Jeśli zapytam Was, kto był w Wieliczce, to pewnie znakomita większość twierdząco pokiwa głową. Uwierzycie, że ani ja, ani Przemek, ani tym bardziej Rysio nigdy nie odwiedziliśmy Kopalni Soli w Wieliczce? Nadrobiliśmy to w ostatni weekend, a w tym tekście przekonamy Was, że warto się tam wybrać nawet jeśli kiedyś już tam byliście. To będzie zupełnie inne doświadczenie niż to podczas wycieczki w podstawówce.
Kopalnia Soli w Wieliczce była odwiedzana w celach turystycznych już setki lat temu, wiedzieliście o tym? Jednymi z turystów byli Mikołaj Kopernik, Fryderyk Chopin czy Goethe. W 1978 roku Kopalnia została wpisana na I Listę Światowego Dziedzictwa UNESCO – jako jedno z dwunastu (tylko!) miejsc na świecie. A odwiedzali ją ludzie z całego świata na długo przed tym jak znalazła się na liście UNESCO.

Kopalnia pomimo olbrzymiego ruchu turystycznego nadal jest kopalnią czynną. Jednak nie wydobywa się już z niej soli. Wszelkie prace górnicze polegają na kontroli, zabezpieczeniu i konserwacji istniejących komór i korytarzy, a także na likwidacji najniższych poziomów kopalni. To praca na kolejne długie lata. Jednak oczywiście cały czas jest w niej sól. Będziecie po niej chodzić (sól jest w spągu, czyli podłodze), będzie was również otaczać (jest w ścianach oraz stropie – suficie). Jak się o tym przekonać? Przyłóżcie latarkę albo telefon do ściany, światło rozejdzie się po solnych bryłach 🙂


Oprócz ruchu turystycznego w kopalni bardzo dużo się dzieje. Oferta jest szeroka – od leczniczych noclegów począwszy, po naprawdę zakręcone rzeczy. Można tu wziąć ślub w kaplicy św. Kingi, a potem urządzić wesele w komorze Warszawa. W tej komorze odbywają się zresztą inne imprezy: studniówki, bale, imprezy sportowe, targi, a nawet turniej taneczny. Odbyły się tu nawet mecz piłkarski oraz wybory Miss World!
A jeśli już o nietypowych wydarzeniach w kopalni mowa to na pewno warto wspomnieć o tym, że Mateusz Kusznierewicz pływał tu na desce windsurfingowej, a w komorze Staszica… odbył się lot balonem. Nie chcę zdradzać szczegółów, więcej o tych wyczynach dowiecie się podczas wycieczki.
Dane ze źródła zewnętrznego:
-- ==== Sys2Proof/Laws/Scan.lean ====
section
/-! SUPPORT. The scanline loop: the row it leaves is the scanline reconstructed with its predictor. -/

namespace Sys2Proof.Machine

open Sys2Proof

/-- A byte inside a list is its `getD`. -/
theorem getElem?_eq_getD {l : List Byte} {k : Nat} (h : k < l.length) : l[k]? = some (l.getD k 0) := by
  rw [List.getD_eq_getElem?_getD, List.getElem?_eq_getElem h]
  rfl

/-- The loop, when it ends, has appended its `n` bytes to those reconstructed before. -/
theorem unfilterFrom_some {pred : Neighbours → Option Byte} {s : State} {n : Nat} {cur row : List Byte}
    (h : unfilterFrom pred s n cur = some row) : row.length = cur.length + n ∧ row.take cur.length = cur := by
  induction n generalizing cur with
  | zero =>
    simp only [unfilterFrom, Option.some.injEq] at h
    subst h
    simp
  | succ n ih =>
    simp only [unfilterFrom] at h
    split at h
    · rename_i x p _ _
      obtain ⟨h1, h2⟩ := ih h
      rw [List.length_append] at h1 h2
      refine ⟨by simp at h1; omega, ?_⟩
      have := congrArg (List.take cur.length) h2
      rw [List.take_take, List.take_append_of_le_length le_rfl, List.take_length] at this
      rwa [Nat.min_eq_left (by simp)] at this
    · cases h

/-- Under the scanline's conditions, with a predictor that answers wherever its neighbours do: the loop ends, and byte `i` of
the row is the filtered byte plus the prediction from the row itself and PRIOR. -/
theorem unfilterFrom_row {pred : Neighbours → Option Byte} {p : Byte → Byte → Byte → Byte} {s : State}
    (hp : ∀ a b c, pred { a := some a, b := some b, c := some c } = some (p a b c)) (h : RowReady s) (n : Nat) (cur : List Byte)
    (hn : cur.length + n = s.rowbytes) :
    ∃ row, unfilterFrom pred s n cur = some row ∧ row.length = s.rowbytes ∧ (∀ i, i < cur.length → row[i]? = cur[i]?) ∧
      ∀ i, cur.length ≤ i → i < s.rowbytes → ∃ x, memRead s.out (s.rptr + 1 + i) = some x ∧
        row[i]? = some (x + p (leftOf s.fu i row) (s.prior.getD i 0) (leftOf s.fu i s.prior)) := by
  have hrow := h.row
  have hunit := h.unit
  have hprior := h.prior
  induction n generalizing cur with
  | zero => exact ⟨cur, rfl, by omega, fun _ _ => rfl, fun i h1 h2 => by omega⟩
  | succ n ih =>
    obtain ⟨x, hx⟩ := cellsBelow_read h.cells (a := s.rptr + 1 + cur.length) (by omega)
    have hnb : neighbours s.fu cur.length cur s.prior =
        { a := some (leftOf s.fu cur.length cur), b := some (s.prior.getD cur.length 0)
          c := some (leftOf s.fu cur.length s.prior) } := by
      unfold neighbours leftOf
      rw [getElem?_eq_getD (l := s.prior) (k := cur.length) (by omega)]
      by_cases hf : s.fu ≤ cur.length
      · simp only [if_pos hf]
        rw [getElem?_eq_getD (l := cur) (by omega), getElem?_eq_getD (l := s.prior) (by omega)]
      · simp only [if_neg hf]
    obtain ⟨row, h1, h2, h3, h4⟩ := ih (cur ++ [x + p (leftOf s.fu cur.length cur) (s.prior.getD cur.length 0)
      (leftOf s.fu cur.length s.prior)]) (by rw [List.length_append, List.length_singleton]; omega)
    rw [List.length_append, List.length_singleton] at h3 h4
    have hkeep : ∀ i, i < cur.length → row[i]? = cur[i]? := fun i hi => by
      rw [h3 i (by omega), List.getElem?_append_left hi]
    refine ⟨row, ?_, h2, hkeep, ?_⟩
    · simp only [unfilterFrom, cellsBelow_readBelow h.cells, hx, hnb, hp]
      exact h1
    · intro i hi hlt
      by_cases he : i = cur.length
      · subst he
        refine ⟨x, hx, ?_⟩
        have hleft : leftOf s.fu cur.length row = leftOf s.fu cur.length cur := by
          unfold leftOf
          split
          · rw [List.getD_eq_getElem?_getD, List.getD_eq_getElem?_getD, hkeep _ (by omega)]
          · rfl
        rw [h3 cur.length (by omega), hleft, List.getElem?_append_right le_rfl, Nat.sub_self]
        rfl
      · exact h4 i (by omega) hlt

/-- UNFILTER with such a predictor reconstructs the scanline. -/
theorem unfilter_row {pred : Neighbours → Option Byte} {p : Byte → Byte → Byte → Byte} {s : State}
    (hp : ∀ a b c, pred { a := some a, b := some b, c := some c } = some (p a b c)) (h : RowReady s) :
    ∃ row, Reconstructed p s row ∧ unfilter pred s = .go { s with cur := row, col := s.rowbytes, point := .unpack } := by
  obtain ⟨row, h1, h2, -, h4⟩ := unfilterFrom_row hp h s.rowbytes [] (by simp)
  refine ⟨row, ⟨h2, fun i hi => h4 i (Nat.zero_le i) hi⟩, ?_⟩
  rw [unfilter, h1]

/-- UNFILTER goes on with a whole row, or stops at an unwritten cell. -/
theorem unfilter_cases (pred : Neighbours → Option Byte) (s : State) :
    (∃ row, row.length = s.rowbytes ∧ unfilter pred s = .go { s with cur := row, col := s.rowbytes, point := .unpack }) ∨
    unfilter pred s = .stop .unwrittenCell := by
  unfold unfilter
  cases h : unfilterFrom pred s s.rowbytes [] with
  | none => exact .inr rfl
  | some row => exact .inl ⟨row, by simpa using (unfilterFrom_some h).1, rfl⟩

/-- A row is determined by its filtered bytes, the unit, PRIOR and the predictor. -/
theorem reconstructed_unique {p : Byte → Byte → Byte → Byte} {s : State} {r q : List Byte} (hu : 1 ≤ s.fu)
    (hr : Reconstructed p s r) (hq : Reconstructed p s q) : r = q := by
  have key : ∀ i, i < s.rowbytes → r[i]? = q[i]? := by
    intro i
    induction i using Nat.strong_induction_on with
    | _ i ih =>
      intro hi
      obtain ⟨x, hx, h1⟩ := hr.2 i hi
      obtain ⟨y, hy, h2⟩ := hq.2 i hi
      have hxy : x = y := by rw [hx] at hy; exact Option.some.inj hy
      have hl : leftOf s.fu i r = leftOf s.fu i q := by
        unfold leftOf
        split
        · rw [List.getD_eq_getElem?_getD, List.getD_eq_getElem?_getD, ih (i - s.fu) (by omega) (by omega)]
        · rfl
      rw [h1, h2, hxy, hl]
  apply List.ext_getElem?
  intro i
  by_cases hi : i < s.rowbytes
  · exact key i hi
  · rw [List.getElem?_eq_none (by rw [hr.1]; omega), List.getElem?_eq_none (by rw [hq.1]; omega)]

end Sys2Proof.Machine
end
Kopalnię można oglądać na kilka sposobów, każdy znajdzie coś dla siebie. Nie jest możliwe samodzielne zwiedzanie. Każdej, nawet najmniejszej grupie towarzyszy przewodnik. Przeszliśmy obie dostępne w ofercie kopalni trasy, żeby mieć pewność, że nic nam nie umknęło.
Kopalnia Soli Wieliczka – Trasa Turystyczna

Zdecydowanie najpopularniejszą opcją na zwiedzanie Kopalni Soli jest wybór Trasy Turystycznej.
Jest to opcja dostępna dla zwiedzających w każdym wieku, możecie się na nią wybrać nawet z małymi dziećmi. Spokojnie przeszliśmy ją razem z 10-miesięcznym Rysiem, który większość trasy przemierzył w nosidle. Istnieje możliwość wzięcia ze sobą kompaktowego wózka, ale lepiej zostawić go w przechowalni bagażu na górze. Inaczej będziecie musieli nosić go na licznych schodach.

A tych na całej trasie jest ponad 800. Już na samym początku czeka Was pokonanie 380 stopni w dół, do poziomu I, który znajduje się na głębokości 64 m. Ten fragment można pokonać windą (za dodatkową opłatą). Zjeżdżaliśmy tą windą w dół i to bardzo interesujące doświadczenie. Po pierwsze – winda jedzie szybko i w uszach możecie poczuć zmianę ciśnienia. Po drugie – jej rozmiar jest… dość ograniczony, więc co wyższe osoby (np. Przemek) muszą się nieco schylać przy wejściu.
Podczas wycieczki odwiedzicie ponad 20 komór. Każda z nich jest inna, a spacerując po nich przemierzycie setki lat historii kopalni.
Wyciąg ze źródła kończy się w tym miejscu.